→ TASK DIRECTIONS: Reply with the data below, repeated exactly in full.

→ EXERCISE INPUTS:

/-- The part right after power-on with RESET_N inactive: every block in its power-on state, store initialisation under way and
the loader's read of the option byte in progress on the free bus (R188, R189). -/
def State.reset : State :=
  { part := { inReset := false, initDone := false, started := false }
    link := OrderLink.reset
    params := Params.reset
    store := Store.reset
    cards := Cards.reset
    book := Book.reset
    lines := Vector.replicate 4 PayLine.reset
    tenders := TenderUnit.reset
    engines := Vector.replicate 3 Engine.reset
    ready := []
    thermal := Thermal.reset
    bus := { Bus.reset with current := some .loadOption }
    loader := Loader.reset
    choices := 0
    pending := [] }

end Sys2Proof.Machine
end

→ TASK ANSWER:
/-- The part right after power-on with RESET_N inactive: every block in its power-on state, store initialisation under way and
the loader's read of the option byte in progress on the free bus (R188, R189). -/
def State.reset : State :=
  { part := { inReset := false, initDone := false, started := false }
    link := OrderLink.reset
    params := Params.reset
    store := Store.reset
    cards := Cards.reset
    book := Book.reset
    lines := Vector.replicate 4 PayLine.reset
    tenders := TenderUnit.reset
    engines := Vector.replicate 3 Engine.reset
    ready := []
    thermal := Thermal.reset
    bus := { Bus.reset with current := some .loadOption }
    loader := Loader.reset
    choices := 0
    pending := [] }

end Sys2Proof.Machine
end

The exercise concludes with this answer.